CONSOLIDATED STATEMENTS OF COMPREHENSIVE INCOME For the years ended December 31,
--------------------------------
2004 2003 2002
-------- ------- --------
In thousands
Net income . . . . . . . . . . . . . . . . . . . . . . . . . . . . . $11,584 $10,404 $11,398
Minimum pension liability adjustment, net of applicable income taxes (566) 587 (2,374)
of $391 benefit, $400 expense and $1.6 million benefit, respectively -
--------
Other comprehensive income. . . . . . . . . . . . . . . . . $11,018 $10,991 $ 9,024
======== ======= ========
The accompanying notes are an integral part of the consolidated financial
statements.
NOTES TO CONSOLIDATED FINANCIAL STATEMENTS
A. SIGNIFICANT ACCOUNTING POLICIES
ORGANIZATION AND BASIS OF PRESENTATION. Green Mountain Power Corporation (the
"Company") is an investor-owned electric utility that transmits, distributes and
sells electricity and utility construction services in Vermont with a principal
service territory that includes approximately one quarter of Vermont's
population. Nearly all of the Company's net income is generated from retail
sales in its regulated electric utility operation, which purchases and generates
electric power and distributes electricity to approximately 90,000 customer
accounts.
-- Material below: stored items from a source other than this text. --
/-! ### The pass -/

/-- Nothing is left to shed for. -/
def State.shedEnds (s : State) : Prop := s.ala.sum ≤ s.budget ∨ s.nextShed = none

theorem shedUpTo_ends {s : State} (h : s.shedEnds) (n : Nat) : shedUpTo n s = s := by
  cases n with
  | zero => rfl
  | succ n =>
    unfold shedUpTo
    rcases h with h | h
    · rw [if_neg (by omega)]
    · rw [h]
      simp

/-- The bound of 16 is no bound: a pass with enough turns ends as a longer one does. -/
theorem shedUpTo_enough (n m : Nat) (s : State) (h : s.shedCount ≤ n) (hm : n ≤ m) :
    shedUpTo m s = shedUpTo n s ∧ (shedUpTo n s).shedEnds := by
  induction n generalizing m s with
  | zero =>
    have : s.shedEnds := by
      right
      cases hn : s.nextShed with
      | none => rfl
      | some t =>
        have hs := nextShed_sheddable hn
        have : t ∈ (indices 16).filter s.sheddable := List.mem_filter.mpr ⟨mem_indices t, hs⟩
        have h0 : (indices 16).filter s.sheddable = [] := List.eq_nil_of_length_eq_zero (Nat.le_zero.mp h)
        rw [h0] at this
        cases this
    exact ⟨shedUpTo_ends this m, this⟩
  | succ n ih =>
    obtain ⟨m, rfl⟩ : ∃ k, m = k + 1 := ⟨m - 1, by omega⟩
    unfold shedUpTo
    split
    · split
      · next hn => exact ⟨rfl, .inr hn⟩
      · next t ht =>
        rcases shedTag_count (nextShed_sheddable ht) with hb | hb
        · rw [shedUpTo_ends (.inl hb), shedUpTo_ends (.inl hb)]
          exact ⟨rfl, .inl hb⟩
        · exact ih m _ (by omega) (by omega)
    · next hb => exact ⟨rfl, .inl (Nat.le_of_not_lt hb)⟩

theorem shedCount_le (s : State) : s.shedCount ≤ 16 := by
  refine Nat.le_trans (List.length_filter_le _ _) ?_
  simp [indices_eq]

/-- A pass with something to shed sheds the next tag and goes on (R72). -/
theorem shedPass_next {s : State} {t : TagIx} (hb : s.budget < s.ala.sum) (hn : s.nextShed = some t) :
    s.shedPass = (s.shedTag t).shedPass := by
  unfold State.shedPass
  congr 1
  rw [show shedUpTo 16 s = shedUpTo 15 (s.shedTag t) by
    rw [shedUpTo, if_pos hb, hn]]
  have h16 := shedCount_le s
  rcases shedTag_count (nextShed_sheddable hn) with h | h
  · rw [shedUpTo_ends (.inl h), shedUpTo_ends (.inl h)]
  · exact (shedUpTo_enough 15 16 _ (by omega) (by omega)).1.symm

/-- A pass with nothing to shed ends (R72, R73). -/
theorem shedPass_end {s : State} (h : s.shedEnds) : s.shedPass = s.endPass := by
  unfold State.shedPass
  rw [shedUpTo_ends h]

theorem reach_shedUpTo (n : Nat) (s : State) : Reach s (shedUpTo n s) := by
  induction n generalizing s with
  | zero => exact Reach.refl s
  | succ n ih =>
    unfold shedUpTo
    split
    · split
      · exact Reach.refl s
      · exact (reach_shedTag s _).trans (ih _)
    · exact Reach.refl s

theorem calm_endPass (s : State) : Calm s s.endPass := by
  unfold State.endPass
  exact (Calm.ite _ (fun _ => Calm.raise _ _) fun _ => Calm.refl s).trans (calm_headTest _ _)

theorem reach_shedPass (s : State) : Reach s s.shedPass :=
  (reach_shedUpTo 16 s).trans (Reach.of_calm (calm_endPass _))

/-- A shed pass leaves the law of R69 (R72, R73). -/
theorem shedPass_budget (s : State) : s.shedPass.ala.budgetOk s.settings := by
  have hs := (reach_shedUpTo 16 s).settings
  have he := (shedUpTo_enough 16 16 s (shedCount_le s) (Nat.le_refl _)).2
  have := (calm_endPass (shedUpTo 16 s)).budget
  rw [hs] at this
  refine this ?_
  rcases he with h | h
  · left
    unfold State.budget at h
    rw [hs] at h
    exact h
  · right
    intro t ht
    have := nextShed_none h t ht
    rw [hs] at this
    exact this

/-- A change of the allocator that is followed by a reaction. -/
theorem reach_after {s t : State} (a : AlaRt) (h : Reach { s with ala := a } t)
    (hc : s.ala.claimsOk → a.claimsOk)
    (hg : ∀ k : TagIx, s.ala.tags[k].grant ≠ 0 → a.tags[k].grant ≠ 0)
    (hb : s.ala.budgetOk s.settings → t.ala.budgetOk s.settings) : Reach s t where
  eq := h.eq
  evu := h.evu
  class0 := h.class0
  block := h.block
  class1 := h.class1
  seq := h.seq
  claims hs := h.claims (hc hs)
  budget := hb
  range := h.range
  yawGrant hs hy := h.yawGrant (hc hs) fun hd =>
    (hy hd).imp_left fun ⟨ho, hk⟩ => ⟨ho, hg _ hk⟩
  cf := h.cf
  hard := h.hard
  rest := h.rest
  alw := h.alw

theorem headTest_budget (s : State) (h : s.ala.budgetOk s.settings) : s.headTest.ala.budgetOk s.settings :=
  (calm_headTest s none).budget h

/-- A mode request keeps the law (R71). -/
theorem reach_setMode (s : State) (m : SupplyMode) : Reach s (s.setMode m) := by
  unfold State.setMode
  split
  · exact Reach.refl s
  · unfold State.budgetChanged
    split
    · exact reach_after _ (reach_shedPass _) id (fun _ => id) fun _ => shedPass_budget _
    · next hb =>
      have hb' : AlaRt.budgetOk { s.ala with mode := m } s.settings := .inl (Nat.le_of_not_lt hb)
      split
      · exact reach_after _ (Reach.of_calm (calm_headTest _ _)) id (fun _ => id) fun _ =>
          headTest_budget _ hb'
      · exact reach_after _ (Reach.refl _) id (fun _ => id) fun _ => hb'

/-- The end of a shed channel (R74). -/
theorem calm_shedChannelEnd (s : State) (c : ChanIx) : Calm s (s.shedChannelEnd c) := by
  let f : TagIx → TagRt := fun t =>
    if s.settings.tags[t].shed = some c then { s.ala.tags[t] with shedding := false }
    else s.ala.tags[t]
  have hgr : ∀ k : TagIx, (tabulate 16 f)[k].grant = s.ala.tags[k].grant := by
    intro k
    rw [tabulate_get]
    dsimp only [f]
    split <;> rfl
  refine Calm.trans (Calm.alaTo (s := s) { s.ala with tags := tabulate 16 f } ?_ ?_ ?_) (calm_headTest _ _)
  · rintro ⟨h1, h2⟩
    exact ⟨h1, fun q hq => by rw [hgr]; exact h2 q hq⟩
  · exact ⟨rfl, .inr fun k => Nat.le_of_eq (hgr k)⟩
  · exact fun _ k _ hk => by rw [hgr]; exact hk

end Sys2Proof.Machine
end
The Company's subsidiary, Green Mountain Power Investment Company
("GMPIC"), was created in December 2002 to hold the Company's investment in
Vermont Yankee Nuclear Power Corporation ("Vermont Yankee" or "VYNPC").
The Company's remaining active wholly-owned subsidiary, which is not
regulated by the Vermont Public Service Board ("VPSB" or the "Board"), is GMP
Real Estate Corporation. The results of GMP Real Estate Corporation and the
Company's unregulated rental water heater program are included in earnings of
affiliates and non-utility operations in the Other Income section of the
Consolidated Statements of Income. Summarized financial information for GMP
Real Estate Corporation and the Company's unregulated water heater program is as
follows:
Years ended December 31,
2004 2003 2001
----- ------ -----
In thousands
Revenue. . . $ 961 $1,087 $ 997
Expense. . . 594 704 744
----- ------ -----
Net Income . $ 367 $ 253 $ 263
===== ====== =====
The Company accounts for its investments in VYNPC, Vermont Electric Power
Company, Inc. ("VELCO"), New England Hydro-Transmission Corporation, and New
England Hydro-Transmission Electric Company using the equity method of
accounting. The Company's share of the net earnings or losses of these
companies is also included in the Other Income section of the Consolidated
Statements of Income. See Note B for additional information.
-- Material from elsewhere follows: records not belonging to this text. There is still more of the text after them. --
-- ==== Sys2Proof/Laws/Parse.lean ====
section
/-! SUPPORT. Laws/Parse.lean: each field read back from the word that shows it, and what is read from any
words keeps the ranges of Machine/Ranges.lean. -/

namespace Sys2Proof.Machine

/-! ### Fields read back -/

theorem wordNat_toNat {n : Nat} (h : n < 65536) : (wordNat n).toNat = n := by
  simp only [wordNat, BitVec.toNat_ofNat]
  omega

theorem wordInt_toInt {x : Int} (h : int16 x) : (wordInt x).toInt = x := by
  obtain ⟨h1, h2⟩ := h
  simp only [wordInt, BitVec.toInt_ofInt]
  exact Int.bmod_eq_of_le (by omega) (by omega)

theorem wordNat_toInt {n : Nat} (h : n ≤ 32767) : (wordNat n).toInt = n := by
  rw [BitVec.toInt_eq_toNat_of_lt, wordNat_toNat] <;> [omega; (rw [wordNat_toNat] <;> omega)]

theorem toInt_int16 (w : Word) : int16 w.toInt := by
  have h1 := BitVec.toInt_lt (x := w)
  have h2 := BitVec.le_toInt (x := w)
  exact ⟨by simpa using h2, by omega⟩

theorem ixOf_word {n : Nat} (hn : n ≤ 65536) (i : Fin n) : ixOf n (wordNat i) = some i := by
  have h : (wordNat i).toNat = i := wordNat_toNat (by omega)
  simp only [ixOf, h, i.isLt, dite_true]

theorem optIxOf_word {n : Nat} (hn : n ≤ 65535) (o : Option (Fin n)) :
    optIxOf n (wordOpt (ixNat o)) = some o := by
  cases o with
  | none => rfl
  | some i =>
    have h : (wordNat i).toNat = i := wordNat_toNat (by omega)
    have hne : wordNat i ≠ 65535 := by
      intro he
      have : (wordNat i).toNat = 65535 := by rw [he]; rfl
      omega
    show optIxOf n (wordNat i) = _
    rw [optIxOf, if_neg hne, ixOf_word (by omega)]
    rfl

theorem boolOf_word (b : Bool) : boolOf (wordBool b) = some b := by cases b <;> rfl

theorem nodeOf_word {lo hi : Nat} (n : Node) (h1 : lo ≤ n.toNat) (h2 : n.toNat ≤ hi) :
    nodeOf lo hi (wordNat n.toNat) = some n := by
  have h : (wordNat n.toNat).toNat = n.toNat := wordNat_toNat (by have := n.isLt; omega)
  rw [nodeOf, h, if_pos ⟨h1, h2⟩]
  simp

theorem clampU_in {lo hi n : Nat} (h1 : lo ≤ n) (h2 : n ≤ hi) : clampU lo hi n = n := by
  unfold clampU; omega

theorem movedU_in {lo hi n : Nat} (h1 : lo ≤ n) (h2 : n ≤ hi) : movedU lo hi n = false := by
  rw [movedU, clampU_in h1 h2, bne_self_eq_false]

theorem clampS_word {lo hi n : Nat} (h1 : lo ≤ n) (h2 : n ≤ hi) (h : hi ≤ 32767) :
    clampS lo hi (wordNat n) = n := by
  rw [clampS, wordNat_toInt (by omega)]
  unfold limitTo
  omega

theorem movedS_word {lo hi n : Nat} (h1 : lo ≤ n) (h2 : n ≤ hi) (h : hi ≤ 32767) :
    movedS lo hi (wordNat n) = false := by
  rw [movedS, clampS_word h1 h2 h, wordNat_toInt (by omega)]
  simp

theorem feedOf_code (x : Feed) : feedOf x.code = some x := by cases x <;> rfl
theorem mergeOf_code (x : MergeMode) : mergeOf x.code = some x := by cases x <;> rfl
theorem limitKindOf_code (x : LimitKind) : limitKindOf x.code = some x := by cases x <;> rfl
theorem onLossOf_code (x : OnLoss) : onLossOf x.code = some x := by cases x <;> rfl
theorem limitActionOf_code (x : LimitAction) : limitActionOf x.code = some x := by cases x <;> rfl
theorem runModeOf_code (x : RunMode) : runModeOf x.code = some x := by cases x <;> rfl
theorem senseOf_code (x : Sense) : senseOf x.code = some x := by cases x <;> rfl
theorem ownerOf_code (x : Owner) : ownerOf x.code = some x := by cases x <;> rfl

/-- Two words read as the number they show. -/
theorem join32_words (n : BitVec 32) (ws : List Word) (k : Nat)
    (h1 : wordAt ws k = n.extractLsb' 16 16) (h2 : wordAt ws (k + 1) = n.extractLsb' 0 16) :
    join32 ws k = n := by
  rw [join32, h1, h2]
  ext i hi
  simp only [BitVec.getElem_append, BitVec.getElem_extractLsb']
  split
  · rw [Nat.zero_add, BitVec.getLsbD_eq_getElem hi]
  · rw [show 16 + (i - 16) = i by omega, BitVec.getLsbD_eq_getElem hi]

/-! ### What is read keeps its range -/

theorem clampU_range {lo hi n : Nat} (h : lo ≤ hi) : lo ≤ clampU lo hi n ∧ clampU lo hi n ≤ hi := by
  unfold clampU; omega

theorem clampS_range {lo hi : Nat} {w : Word} (h : lo ≤ hi) :
    lo ≤ clampS lo hi w ∧ clampS lo hi w ≤ hi := by
  unfold clampS limitTo; omega

theorem nodeOf_range {lo hi : Nat} {w : Word} {n : Node} (hh : hi ≤ 63) (h : nodeOf lo hi w = some n) :
    lo ≤ n.toNat ∧ n.toNat ≤ hi := by
  unfold nodeOf at h
  split at h
  · cases h
    simp only [BitVec.toNat_ofNat]
    omega
  · cases h

theorem signalListOf_length {n : Nat} {ws : List Word} {k : Nat} {l : List SigIx}
    (h : signalListOf n ws k = some l) : l.length ≤ n := by
  unfold signalListOf at h
  dsimp only at h
  split at h
  · have : ∀ (a : List (Option SigIx)) (b : List SigIx), a.mapM id = some b → b.length = a.length := by
      intro a
      induction a with
      | nil => intro b hb; simp at hb; simp [hb]
      | cons x a ih =>
        intro b hb
        rw [List.mapM_cons] at hb
        simp only [Option.bind_eq_bind, Option.bind_eq_some_iff, Option.pure_def,
          Option.some.injEq] at hb
        obtain ⟨y, _, r, hr, rfl⟩ := hb
        simp [ih r hr]
    rw [this _ _ h]
    simpa
  · cases h

theorem signalOf_legal {ws : List Word} {c : SignalCfg} {m : Bool} (h : signalOf ws = some (c, m)) :
    c.legal := by
  unfold signalOf at h
  iterate 3 obtain ⟨_, -, h⟩ := Option.bind_eq_some_iff.mp h
  dsimp only at h
  split at h
  · cases h
    have := clampU_range (lo := 1) (hi := 65535) (n := (wordAt ws 2).toNat) (by omega)
    exact ⟨this.1, this.2, by assumption⟩
  · cases h

/-- A Limit Table entry, but for the checks of R34. -/
theorem limitOf_range {ws : List Word} {c : LimitCfg} {m : Bool} (h : limitOf ws = some (c, m)) :
    int16 c.trip ∧ int16 c.release ∧ int16 c.lowTrip ∧ int16 c.lowRelease ∧ 1 ≤ c.persistence ∧
      c.persistence ≤ 255 ∧ c.code < 65536 := by
  unfold limitOf at h
  iterate 7 obtain ⟨_, -, h⟩ := Option.bind_eq_some_iff.mp h
  cases h
  have := clampU_range (lo := 1) (hi := 255) (n := (wordAt ws 7).toNat) (by omega)
  exact ⟨toInt_int16 _, toInt_int16 _, toInt_int16 _, toInt_int16 _, this.1, this.2,
    (wordAt ws 12).isLt⟩

theorem chanOf_legal {ws : List Word} {c : ChanCfg} (h : chanOf ws = some c) : c.legal := by
  unfold chanOf at h
  iterate 8 obtain ⟨_, -, h⟩ := Option.bind_eq_some_iff.mp h
  split at h
  · rename_i hc
    cases h
    exact ⟨hc.1, hc.2.1, hc.2.2, toInt_int16 _⟩
  · cases h

theorem tagOf_legal {ws : List Word} {c : TagCfg} (h : tagOf ws = some c) : c.legal := by
  unfold tagOf at h
  obtain ⟨_, -, h⟩ := Option.bind_eq_some_iff.mp h
  obtain ⟨n, -, h⟩ := Option.bind_eq_some_iff.mp h
  iterate 3 obtain ⟨_, -, h⟩ := Option.bind_eq_some_iff.mp h
  split at h
  · cases h
  · cases h
    exact ⟨by show (n : Nat) ≤ 255; omega, by assumption⟩

theorem stepOf_legal {ws : List Word} {c : Step} {m : Bool} (h : stepOf ws = some (c, m)) :
    c.legal := by
  have k : ∀ n, 1 ≤ clampU 1 65535 n ∧ clampU 1 65535 n ≤ 65535 := fun n => clampU_range (by omega)
  unfold stepOf at h
  dsimp only at h
  split at h
  · obtain ⟨n, hn, h⟩ := Option.bind_eq_some_iff.mp h
    obtain ⟨_, -, h⟩ := Option.bind_eq_some_iff.mp h
    cases h
    exact ⟨(nodeOf_range (by omega) hn).1, toInt_int16 _⟩
  · obtain ⟨_, -, h⟩ := Option.bind_eq_some_iff.mp h
    cases h
    exact ⟨toInt_int16 _, k _⟩
  · cases h
    exact k _
  · obtain ⟨_, -, h⟩ := Option.bind_eq_some_iff.mp h
    cases h
    exact ⟨(k _).1, (k _).2, k _⟩
  · obtain ⟨_, -, h⟩ := Option.bind_eq_some_iff.mp h
    cases h
    trivial
  · obtain ⟨_, -, h⟩ := Option.bind_eq_some_iff.mp h
    cases h
    trivial
  · cases h

/-- A Sample Map entry, but for the entry checks of R2. -/
theorem sampleEntryOf_range {ws : List Word} {e : SampleEntry} {m : Bool}
    (h : sampleEntryOf ws = some (e, m)) :
    (e.decimation = 1 ∨ e.decimation = 2 ∨ e.decimation = 4 ∨ e.decimation = 8) ∧
      int16 e.gain ∧ int16 e.offset ∧ int16 e.low ∧ int16 e.high ∧ e.rate ≤ 32767 := by
  unfold sampleEntryOf at h
  iterate 2 obtain ⟨_, -, h⟩ := Option.bind_eq_some_iff.mp h
  dsimp only at h
  split at h
  · cases h
    exact ⟨by assumption, toInt_int16 _, toInt_int16 _, toInt_int16 _, toInt_int16 _,
      (clampU_range (by omega)).2⟩
  · cases h

theorem stageOf_legal (ws : List Word) : (stageOf ws).1.legal :=
  ⟨toInt_int16 _, toInt_int16 _, toInt_int16 _, toInt_int16 _,
    Nat.le_of_lt_succ (wordAt ws 4).isLt, (clampS_range (by omega)).2, (clampU_range (by omega)).2⟩

theorem eventOf_legal {ws : List Word} {c : EventCfg} (h : eventOf ws = some c) : c.legal := by
  unfold eventOf at h
  iterate 6 obtain ⟨_, -, h⟩ := Option.bind_eq_some_iff.mp h
  obtain ⟨l, hl, h⟩ := Option.bind_eq_some_iff.mp h
  cases h
  exact signalListOf_length hl

theorem convOf_legal {ws : List Word} {c : ConvCfg} {m : Bool} (h : convOf ws = some (c, m)) :
    c.legal := by
  have q : ∀ k, clampS 0 32767 (wordAt ws k) ≤ 32767 := fun k => (clampS_range (by omega)).2
  have p : ∀ n, 1 ≤ clampU 1 255 n ∧ clampU 1 255 n ≤ 255 := fun n => clampU_range (by omega)
  unfold convOf at h
  iterate 3 obtain ⟨_, -, h⟩ := Option.bind_eq_some_iff.mp h
  obtain ⟨_, ht, h⟩ := Option.bind_eq_some_iff.mp h
  iterate 2 obtain ⟨_, -, h⟩ := Option.bind_eq_some_iff.mp h
  obtain ⟨_, hg, h⟩ := Option.bind_eq_some_iff.mp h
  iterate 6 obtain ⟨_, -, h⟩ := Option.bind_eq_some_iff.mp h
  dsimp only at h
  split at h
  · rename_i hc
    cases h
    simp only [Bool.and_eq_true, decide_eq_true_eq] at hc
    obtain ⟨⟨⟨d1, d2⟩, l1, l2⟩, ⟨c1, c2⟩, c3⟩ := hc
    have hn := nodeOf_range (by omega) hg
    refine ⟨d1, d2, signalListOf_length ht, hn.1, hn.2, l1, l2, q _, (p _).1, (p _).2, c1, c2, c3, q _,
      ?_, (p _).1, (p _).2, q _⟩
    intro k
    have w : ∀ j, (wordAt ws j).toNat ≤ 65535 := fun j => Nat.le_of_lt_succ (wordAt ws j).isLt
    match k with
    | 0 => exact w 25
    | 1 => exact w 26
    | 2 => exact w 27
    | 3 => exact w 28
  · cases h

theorem alwOf_legal {ws : List Word} {c : AlwCfg} {m : Bool} (h : alwOf ws = some (c, m)) :
    c.legal := by
  unfold alwOf at h
  dsimp only at h
  split at h
  · rename_i hc
    cases h
    have q : ∀ k, clampS 0 20480 (wordAt ws k) ≤ 20480 := fun k => (clampS_range (by omega)).2
    have hr := List.all_eq_true.mp hc.2
    have r : ∀ k, k < 7 → (wordAt ws (1 + k)).toInt < (wordAt ws (1 + (k + 1))).toInt := fun k hk => by
      simpa using hr k (List.mem_range.mpr hk)
    refine ⟨hc.1, ?_, ?_, ?_, q _, (clampS_range (by omega)).2, (clampS_range (by omega)).2,
      (clampS_range (by omega)).2, clampS_range (by omega)⟩
    · intro k
      match k with
      | 0 | 1 | 2 | 3 | 4 | 5 | 6 | 7 => exact toInt_int16 _
    · intro k
      match k with
      | 0 => exact r 0 (by omega)
      | 1 => exact r 1 (by omega)
      | 2 => exact r 2 (by omega)
      | 3 => exact r 3 (by omega)
      | 4 => exact r 4 (by omega)
      | 5 => exact r 5 (by omega)
      | 6 => exact r 6 (by omega)
    · intro k
      match k with
      | 0 | 1 | 2 | 3 | 4 | 5 | 6 | 7 => exact q _
  · cases h

theorem yawOf_legal {ws : List Word} {c : YawCfg} {m : Bool} (h : yawOf ws = some (c, m)) :
    c.legal := by
  unfold yawOf at h
  iterate 8 obtain ⟨_, -, h⟩ := Option.bind_eq_some_iff.mp h
  dsimp only at h
  split at h
  · rename_i hc
    cases h
    obtain ⟨d, e, t, l⟩ := hc
    simp only [List.all_cons, List.all_nil, Bool.and_true, Bool.and_eq_true, decide_eq_true_eq] at e
    obtain ⟨e1, e2, e3, e4⟩ := e
    have k : ∀ {lo hi n : Nat}, lo ≤ hi → lo ≤ clampU lo hi n ∧ clampU lo hi n ≤ hi :=
      fun h => clampU_range h
    exact ⟨d, Nat.le_of_lt_succ (wordAt ws 8).isLt, (k (by omega)).1, (k (by omega)).2,
      (k (by omega)).1, (k (by omega)).2, (k (by omega)).1, (k (by omega)).2, (k (by omega)).1,
      (k (by omega)).2, e1, e2, e3, e4, (k (by omega)).2, (k (by omega)).2, (k (by omega)).2, t, l,
      (k (by omega)).2, (k (by omega)).1, (k (by omega)).2, (k (by omega)).1, (k (by omega)).2,
      (k (by omega)).2, (k (by omega)).2⟩
  · cases h

theorem clcOf_legal {ws : List Word} {c : ClcCfg} {m : Bool} (h : clcOf ws = some (c, m)) :
    c.legal := by
  unfold clcOf at h
  iterate 7 obtain ⟨_, -, h⟩ := Option.bind_eq_some_iff.mp h
  obtain ⟨_, hn, h⟩ := Option.bind_eq_some_iff.mp h
  iterate 3 obtain ⟨_, -, h⟩ := Option.bind_eq_some_iff.mp h
  obtain ⟨_, hm, h⟩ := Option.bind_eq_some_iff.mp h
  iterate 3 obtain ⟨_, -, h⟩ := Option.bind_eq_some_iff.mp h
  dsimp only at h
  split at h
  · rename_i hc
    cases h
    obtain ⟨d, e, t⟩ := hc
    have k : ∀ {lo hi n : Nat}, lo ≤ hi → lo ≤ clampU lo hi n ∧ clampU lo hi n ≤ hi :=
      fun h => clampU_range h
    exact ⟨d, e, (k (by omega)).1, (k (by omega)).2, (k (by omega)).1, (k (by omega)).2,
      (nodeOf_range (by omega) hn).1, (nodeOf_range (by omega) hm).1, (k (by omega)).1,
      (k (by omega)).2, (k (by omega)).2, (k (by omega)).1, (k (by omega)).2,
      (clampS_range (by omega)).2, t, (k (by omega)).2⟩
  · cases h

end Sys2Proof.Machine
end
The Company's interests in jointly-owned generating and transmission
facilities are accounted for on a pro-rata basis using the Company's ownership
percentages and are recorded in the Company's Consolidated Balance Sheets. The
Company's share of operating expenses for these facilities is included in the
corresponding operating accounts on the Consolidated Statements of Income.
USE OF ESTIMATES. In preparing the Financial Statements, management is required
to make estimates and assumptions that affect the reported amounts of assets and
liabilities and disclosure of contingent assets and contingent liabilities at
the date of the Financial Statements, and the reported amounts of revenues and
expenses during the reporting period. Changes to these assumptions and
estimates could have a material affect on the Company's Financial Statements
particularly as they relate to unbilled revenue, pension expense and
contingencies. However, the Company believes it has taken reasonable positions,
where assumptions and estimates are used, in order to minimize the impact to the
Company that could result if actual results vary from the assumptions and
estimates. In management's opinion, the areas of the Company where the most
significant judgment is exercised is in the valuation of unbilled revenue,
pension plan assumptions, contingency reserves, accumulated removal obligations,
regulatory assets and liabilities, the allowance for uncollectible accounts
receivable and derivative valuation.
REGULATORY ACCOUNTING. The Company's utility operations, including accounting
records, rates, operations and certain other practices of its electric utility
business, are subject to the regulatory authority of the Federal Energy
Regulatory Commission ("FERC") and the VPSB.
The accompanying consolidated financial statements conform to accounting
principles generally accepted in the United States of America applicable to
rate-regulated enterprises in accordance with Statement of Financial Accounting
Standards No. ("SFAS") 71 ("SFAS 71"), "Accounting for Certain Types of
Regulation." Under SFAS 71, the Company accounts for certain transactions in
accordance with permitted regulatory treatment. As such, regulators may permit
incurred costs, typically treated as expenses by unregulated entities, to be
deferred and expensed in future periods when recovered in future revenues.
Incurred costs are deferred as regulatory assets when the Company concludes that
future revenue will be provided to permit recovery of the previously incurred
cost. The Company analyzes evidence supporting deferral, including provisions
for recovery in regulatory orders, past regulatory precedent, other regulatory
correspondence and legal representations.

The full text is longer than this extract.